**AIM OF THE TASK**
Give again, unaltered, the lines of the listing below that run from the line having "A MAT instruction" through the line having "def matNow (e".
[[ ENTRIES SUPPLIED open ]]
/-- TLAUNCH of the largest block: 16 groups of 255 registers, all 255 rows of the carve-out. -/
def launchEntry (groups regs rows : Nat) : Entry := entry 0 1 (groups * 2 ^ 27) (regs + rows * 2 ^ 9) 0 [(0, 0x2000)]
def launchState (e : Entry) : State := on { engineTile 0 e with thr := { Thr.reset with carve := 255 } }
theorem wit_tlaunch : ∃ (s s₁ : State) (p : Nat) (e : Entry) (b r : Nat), EngineHead s p 0 1 e s₁ ∧
    e.thrRegs = 255 ∧ e.thrGroups = 16 ∧ e.thrRows = (s₁.tile p).thr.carve ∧ e.thrEntry % 8 = 0 ∧
    b < 16 ∧ (s₁.tile p).block? b = none ∧ (∀ c, c < b → (s₁.tile p).block? c ≠ none) ∧
    e.thrGroups ≤ ((List.range 64).filter fun g => ((s₁.tile p).group? g).isNone).length ∧
    ((s₁.tile p).resident.map fun g => (((s₁.tile p).group? g).map fun x => 8 * ((x.n + 7) / 8)).getD 0).sum
      + e.thrGroups * (8 * ((e.thrRegs + 7) / 8)) = 4096 ∧
    firstFit (((FMap.keys (s₁.tile p).thr.blocks).filterMap (s₁.tile p).block?).map fun z => (z.rowFirst, z.rows))
      (s₁.tile p).thr.carve e.thrRows = some r :=
  ⟨launchState (launchEntry 16 255 255), launchState (launchEntry 16 255 255), 5, launchEntry 16 255 255, 0, 0,
    by unfold EngineHead; decide, by decide, by decide, by decide, by decide, by decide, by decide,
    (fun c h => absurd h (Nat.not_lt_zero c)), by decide, by decide, by decide⟩

/-- TLAUNCH with no registers, 256 of them, no group, 17 groups, one row too many. -/
theorem wit_tlaunch_illegal : ∀ e ∈ [launchEntry 16 0 255, launchEntry 16 256 255, launchEntry 0 8 0, launchEntry 17 8 0,
      launchEntry 1 8 256], EngineHead (launchState e) 5 0 1 e (launchState e)
    ∧ (e.thrRegs = 0 ∨ 255 < e.thrRegs ∨ e.thrGroups = 0 ∨ 16 < e.thrGroups ∨ 255 < e.thrRows) := by
  unfold EngineHead; decide

theorem wit_thr : EngineHead (engineAt 0 (entry 0 2 1024 0 0 [])) 5 0 2 (entry 0 2 1024 0 0 []) (engineAt 0 (entry 0 2 1024 0 0 []))
    ∧ (entry 0 2 1024 0 0 []).f 1 10 0 = 1024
    ∧ EngineHead (engineAt 0 (entry 0 4 0 0 0 [])) 5 0 4 (entry 0 4 0 0 0 []) (engineAt 0 (entry 0 4 0 0 0 [])) := by
  unfold EngineHead; decide

theorem wit_thr_complete : ∃ (s : State) (p : Nat) (e : Entry) (rest : List (Entry × Option Nat)), (s.tile p).thr.sigs = [] ∧
    (s.tile p).thr.running = (e, none) :: rest :=
  ⟨on { engineTile 0 (entry 0 4 0 0 0 []) with thr := { Thr.reset with running := [(entry 0 4 0 0 0 [], none)] } }, 5,
    entry 0 4 0 0 0 [], [], by decide, by decide⟩

/-- TPRELOAD of a whole line into the only way of its mask that leaves two unlocked, and a seventh locked way. -/
def preloadEntry (mask : Nat) : Entry := entry 0 3 (1 * 2 ^ 9 + mask * 2 ^ 13) 0 0 [(0, 0xF80), (1, 128)]
def preloadState (locked mask : Nat) : State :=
  withStacks (on { engineTile 0 (preloadEntry mask) with thr := { Thr.reset with locked := locked }, xc := [page 0 0x4000] })
theorem wit_preload : ∃ (s s₁ s₂ s₃ : State) (p : Nat) (e : Entry) (hs : HostMem) (w : Nat) (ws : List Nat) (a ep : Nat)
    (bs : List Byte), EngineHead s p 0 3 e s₁ ∧ State.wayCount (e.f 1 20 13 ||| (s₁.tile p).thr.locked) = 6 ∧
    s₁.preloadWays p (e.f 1 20 13) = w :: ws ∧ 0 < e.reg (e.f 1 12 9) % 2 ^ 32 ∧
    e.qAddr (e.f 1 8 0) % 128 + e.reg (e.f 1 12 9) % 2 ^ 32 = 128 ∧
    s₁.preloadAddr p (e.qAddr (e.f 1 8 0) / 128 * 128) hs = (s₂, some (some (0, a, ep))) ∧
    s₂.preloadRead p 0 a hs = (s₃, some (bs, true)) ∧ bs.length = 128 ∧ (s₃.tile p).thr.wb = [] :=
  ⟨preloadState 0xF8 4, preloadState 0xF8 4, ((preloadState 0xF8 4).preloadAddr 5 0xF80 []).1,
    (((preloadState 0xF8 4).preloadAddr 5 0xF80 []).1.preloadRead 5 0 0x4F80 []).1, 5, preloadEntry 4, [], 2, [], 0x4F80, 0, rep 128 0,
    by unfold EngineHead; decide, by decide, by decide, by decide, by decide, by decide, by decide, by decide, by decide⟩
theorem wit_preload_illegal : EngineHead (preloadState 0x3F 0xC0) 5 0 3 (preloadEntry 0xC0) (preloadState 0x3F 0xC0)
    ∧ State.wayCount ((preloadEntry 0xC0).f 1 20 13 ||| 0x3F) = 8 := by
  unfold EngineHead; decide

/-- Promotion with seven groups in the active set, and with eight. -/
def promoState (n : Nat) : State :=
  on { withGroup { grp with active := false } [] with thr := { (withGroup grp []).thr with
    groups := ((List.range n).map fun i => (i, some grp)) ++ [(63, some { grp with active := false })], promo := [63] } }
theorem wit_promotion : ∀ n ∈ [7, 8], (((promoState n).settle 5).tile 5).thr.promo = [63] ∧ ((promoState n).tile 5).live = true ∧
    (((promoState n).settle 5).tile 5).group? 63 = some { grp with active := false } ∧
    (((promoState n).settle 5).tile 5).activeCount = n := by decide

theorem wit_no_progress : ∃ (s : State) (p g : Nat) (x : Group), (s.tile p).live = true ∧ (s.tile p).group? g = some x ∧
    s.f .THR_SETUP_PROGRESS_LIMIT_LOG2 p ≠ 0 ∧ 2 ^ s.f .THR_SETUP_PROGRESS_LIMIT_LOG2 p = x.progress :=
  ⟨(on (withGroup { grp with progress := 2 ^ 16 } [])).setF .THR_SETUP_PROGRESS_LIMIT_LOG2 5 16, 5, 63, { grp with progress := 2 ^ 16 },
    by decide, by decide, by decide, by decide⟩

/-- The selected group runs, waits in BARB, is halted by the debugger. -/
theorem wit_group_debug : ∀ x ∈ [grp, { grp with wait := .barb true }, { grp with dbgHalted := true, active := false }],
    let s := (on (withGroup x [])).setF .GRP_DBG_SEL_GROUP 5 63
    (s.tile 5).group? (s.f .GRP_DBG_SEL_GROUP 5) = some x := by decide

/-! ### The matrix engine -/

/-- A MAT instruction at the head of MATQ, its plane A loaded with tag `fmt`. -/
def matAt (e : Entry) (fmt : Nat) : State :=
  on { engineTile 1 e with mat := { Mat.reset with now := 10, tags := [(0, 0, fmt, false)] } }
def matNow (e : Entry) (fmt : Nat) : State := (matAt e fmt).matTime 5 ⟨3, 1⟩

/-- MLDP of the last plane row from the last 64 bytes of the scratchpad; MLUT of its last cell. -/
def mldpEntry (src fmt stored : Nat) : Entry := entry 1 1 (63 * 2 ^ 25) (1 + stored * 2 ^ 7 + fmt * 2 ^ 11 + 2 ^ 17) 0 [(0, src)]
theorem wit_mldp : MatHead (matAt (mldpEntry 3145664 3 3) 0) 5 1 .loader ⟨3, 1⟩ (mldpEntry 3145664 3 3) (matNow (mldpEntry 3145664 3 3) 0)
    ∧ mldpFits (mldpEntry 3145664 3 3) = true ∧ mldpOk (mldpEntry 3145664 3 3) = true := by
  unfold MatHead EngineHead; decide
theorem wit_mlut : MatHead (matAt (entry 1 2 (2 ^ 9) 0 0 [(0, 3145696)]) 0) 5 2 .loader ⟨3, 1⟩ (entry 1 2 (2 ^ 9) 0 0 [(0, 3145696)])
      (matNow (entry 1 2 (2 ^ 9) 0 0 [(0, 3145696)]) 0)
    ∧ (entry 1 2 (2 ^ 9) 0 0 [(0, 3145696)]).qSpad ((entry 1 2 (2 ^ 9) 0 0 [(0, 3145696)]).f 1 8 0) = 3145696 := by
  unfold MatHead EngineHead; decide

/-- MSWAP, MZERO and MDLY. -/
theorem wit_mat_plain : ∀ x ∈ [(3, MatUnit.none, entry 1 3 0 0 0 []), (6, .drainer, entry 1 6 (1023 + 1023 * 2 ^ 15) 0 0 []),
      (7, .none, entry 1 7 0xFFFF 0 0 [])], MatHead (matAt x.2.2 0) 5 x.1 x.2.1 ⟨3, 1⟩ x.2.2 (matNow x.2.2 0) := by
  unfold MatHead EngineHead; decide

/-- MSTR of 1,024 rows of INT8 over 64 plane rows. -/
def mstrEntry : Entry := entry 1 4 (64 * 2 ^ 9) (1023 + 64 * 2 ^ 10 + 3 * 2 ^ 18) 0 [(0, 0)]
theorem wit_mstr : MatHead (matAt mstrEntry 3) 5 4 .streamer ⟨3, 1⟩ mstrEntry (matNow mstrEntry 3)
    ∧ mstrFits mstrEntry false = true ∧ mstrOk mstrEntry 3 false = true
    ∧ (((matNow mstrEntry 3).tile 5).mat.tagAt 0 11) = (3, false)
    ∧ MatHead (matAt mstrEntry 0) 5 4 .streamer ⟨3, 1⟩ mstrEntry (matNow mstrEntry 0)
    ∧ (((matNow mstrEntry 0).tile 5).mat.tagAt 0 11).1 = 0 := by
  unfold MatHead EngineHead; decide

/-- MDRN of the last column to the last bytes of the scratchpad, to bytes beyond them, and of no column. -/
def mdrnEntry (count dest : Nat) : Entry := entry 1 5 (63 * 2 ^ 25) (count + 3 * 2 ^ 7) 0 [(0, dest)]
theorem wit_mdrn : ∀ x ∈ [(mdrnEntry 1 3145727, true, true), (mdrnEntry 9 3145720, false, false), (mdrnEntry 0 0, true, false)],
    MatHead (matAt x.1 0) 5 5 .drainer ⟨3, 1⟩ x.1 (matNow x.1 0) ∧ mdrnFits x.1 = x.2.1 ∧ mdrnOk x.1 = x.2.2 := by
  unfold MatHead EngineHead; decide

/-- MLDP beyond the scratchpad, and of differing formats without expansion. -/
theorem wit_mldp_checks : ∀ x ∈ [(mldpEntry 3145665 3 3, false), (mldpEntry 0 4 3, true)],
    MatHead (matAt x.1 0) 5 1 .loader ⟨3, 1⟩ x.1 (matNow x.1 0) ∧ mldpFits x.1 = x.2 ∧ (x.2 = true → mldpOk x.1 = false) := by
  unfold MatHead EngineHead; decide

theorem wit_plane_load : ∃ (s : State) (p plane first n num : Nat) (table : List Nat) (e : Entry), e.ldKind = 0 ∧
    (s.tile p).mat.ops = [⟨num, (s.tile p).mat.now, (s.tile p).mat.now + n, e, .mldp plane first n false table, [], [], [], false, false⟩] ∧
    plane < 2 ∧ first + n = 64 ∧ 1 ≤ n ∧ 1 ≤ e.ldStored ∧ e.ldStored ≤ 8 :=
  ⟨on { engineTile 1 (mldpEntry 0 8 8) with mat := { Mat.reset with
      ops := [⟨0, 0, 1, mldpEntry 0 8 8, .mldp 1 63 1 false [], [], [], [], false, false⟩] } }, 5, 1, 63, 1, 0, [], mldpEntry 0 8 8,
    by decide, by decide, by decide, by decide, by decide, by decide, by decide⟩

/-- GMMA with the last legal left format, with one beyond it, and with a lane missing. -/
theorem wit_gmma : ∀ x ∈ [(8, grp), (9, grp), (2, grp), (3, lane31 0)],
    let f : ThreadFields := ⟨128, 0, 4, x.1, 0, 0⟩
    GroupAt (on (withGroup x.2 (toLE 8 (f.word 7 1)))) 5 63 x.2 7 1 f ∧ f.b.toNat % 16 = x.1.toNat := by
  unfold GroupAt; decide

/-- A GMMA that waits, its plane loaded or not. -/
def gmmaState (fmt : Nat) : State :=
  on { withGroup { grp with active := false, wait := .array } [] with mat := { Mat.reset with
    tags := [(0, 0, fmt, false)], gmmas := [⟨63, 0x1000, 0, 0, 32, [], 3, 128, false⟩] } }
theorem wit_gmma_begin : ∀ fmt ∈ [3, 0], let s := (gmmaState fmt).matTime 5 ⟨0, 0⟩
    let m := (s.tile 5).mat
    m.gmmas = [⟨63, 0x1000, 0, 0, 32, [], 3, 128, false⟩] ∧ (s.tile 5).live = true ∧ m.streamerFree ≤ m.now ∧ s.mstrFirst 5 = false
    ∧ (m.tagAt 0 m.now).1 = fmt ∧ (m.tagAt 0 m.now).2 = false ∧ pairingOk 3 false 3 = true := by decide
[[ ENTRIES SUPPLIED closed ]]
**TASK SOLUTION**
/-- A MAT instruction at the head of MATQ, its plane A loaded with tag `fmt`. -/
def matAt (e : Entry) (fmt : Nat) : State :=
  on { engineTile 1 e with mat := { Mat.reset with now := 10, tags := [(0, 0, fmt, false)] } }
def matNow (e : Entry) (fmt : Nat) : State := (matAt e fmt).matTime 5 ⟨3, 1⟩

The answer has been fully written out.